■ EXERCISE DIRECTIONS
If a line in the data holds "load", copy that line out in full.

■ RECORDED INFORMATION
/-- R124, R127, R128: what aborts a transaction of any kind, with its status and what the abort leaves (R127): START in the
order-code position, which opens the next transaction; a byte that is no order the kind allows; operands outside their
ranges (R31, R40, R117, R118, R131 to R133, R137, R138); DEFINE against the page in an AMEND or a REOPEN. No input is held
(R95). -/
def Obligations.RefusedOrdersAbort : Prop :=
  ∀ (s : State) (t : Transaction) (k : Kind), s.orderDue t k → s.nothingHeld →
    let paged := t.page ≠ none ∧ (k = .load ∨ k = .amend ∨ k = .reopen)
    let amending := t.page ≠ none ∧ (k = .amend ∨ k = .reopen)
    let posting := t.page ≠ none ∧ k = .post
    let storing := slotOfByte (t.operands.getD 0 0x00#8) ≠ none ∧ k = .store
    let allowed : List Byte := match k with
      | .load => [0x11#8, 0x12#8, 0x13#8, 0x14#8, 0x15#8, 0x16#8, 0x17#8, 0x18#8, 0x1B#8, 0x1D#8, 0x1E#8]
      | .amend | .reopen => [0x11#8, 0x12#8, 0x13#8, 0x14#8, 0x15#8, 0x16#8, 0x17#8, 0x18#8, 0x19#8, 0x1A#8, 0x1B#8,
          0x1C#8, 0x1E#8]
      | .post => [0x11#8, 0x12#8, 0x13#8, 0x14#8, 0x18#8, 0x19#8]
      | .store => [0x11#8, 0x12#8, 0x13#8, 0x14#8, 0x15#8, 0x17#8, 0x18#8, 0x1B#8, 0x1E#8]
      | .close | .restart | .setup | .query | .erase | .pause | .resume => []
    (∃ u, exec .aborted s = .next u ∧
      (s.afterAbort t k).closedTo u .header (some (Transaction.ofHeader [])) (.completion t.tag .aborted t.next)) ∧
    ∀ (c : Instr) (status : Status),
      ((∃ b : Byte, c = .badOrderCode b ∧ b ≠ 0x02#8 ∧ b ≠ 0x03#8 ∧ b ∉ allowed ∧ status = .badOrder) ∨
        (paged ∨ posting ∨ storing) ∧
          ((∃ row column : Byte, c = .setpos row column ∧ (23 < row.toNat ∨ 79 < column.toNat) ∧ status = .badPos) ∨
            (c = .text 0x00#8 [] ∧ status = .badPos) ∨
            (∃ (b : Byte) (n : BitVec 16), (c = .repeatChar b n ∨ c = .clear n) ∧ (n.toNat = 0 ∨ 1920 < n.toNat) ∧
              status = .badPos) ∨
            (∃ n : Byte, c = .message n [] ∧ 56 < n.toNat ∧ status = .badOrder)) ∨
        (paged ∨ storing) ∧
          ((∃ row column : Byte, c = .cursor row column ∧ (23 < row.toNat ∨ 79 < column.toNat) ∧ status = .badPos) ∨
            (∃ id : Byte, c = .select id ∧ 3 < id.toNat ∧ id ≠ 0xFF#8 ∧ status = .badOrder) ∨
            (∃ (id action count follow m : Byte) (members : List Byte), c = .chain id action count follow m members ∧
              members.length = m.toNat ∧ m.toNat ≤ 16 ∧ status = .badOrder ∧
              (3 < id.toNat ∨ 2 < action.toNat ∨ count.toNat = 0 ∨ m.toNat = 0)) ∨
            (∃ (id action count follow m : Byte), c = .chain id action count follow m [] ∧ 16 < m.toNat ∧
              status = .badOrder) ∨
            (∃ d : DefineOperands, c = .define d ∧ DefineFailsAlone d ∧ status = .badField)) ∨
        (amending ∨ posting) ∧ (∃ n code : Byte, c = .mark n code ∧ 99 < code.toNat ∧ status = .badOrder) ∨
        amending ∧
          ((∃ id : Byte, c = .unchain id ∧ 3 < id.toNat ∧ status = .badOrder) ∨
            ∃ (d : DefineOperands) (p : PageNum), c = .define d ∧ t.page = some p ∧ (s.page p).FieldLaw ∧
              (DefineFailsInPage d (s.page p) t.writePos ∧ status = .badField ∨
                ¬DefineFailsAlone d ∧ ¬DefineFailsInPage d (s.page p) t.writePos ∧ 256 ≤ s.recordsInUse ∧
                  status = .pool))) →
      ∃ u, exec c s = .next u ∧ (s.afterAbort t k).closedTo u .skipping none (.completion t.tag status t.next)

■ RESULT FOR THIS TASK
    let paged := t.page ≠ none ∧ (k = .load ∨ k = .amend ∨ k = .reopen)
      | .load => [0x11#8, 0x12#8, 0x13#8, 0x14#8, 0x15#8, 0x16#8, 0x17#8, 0x18#8, 0x1B#8, 0x1D#8, 0x1E#8]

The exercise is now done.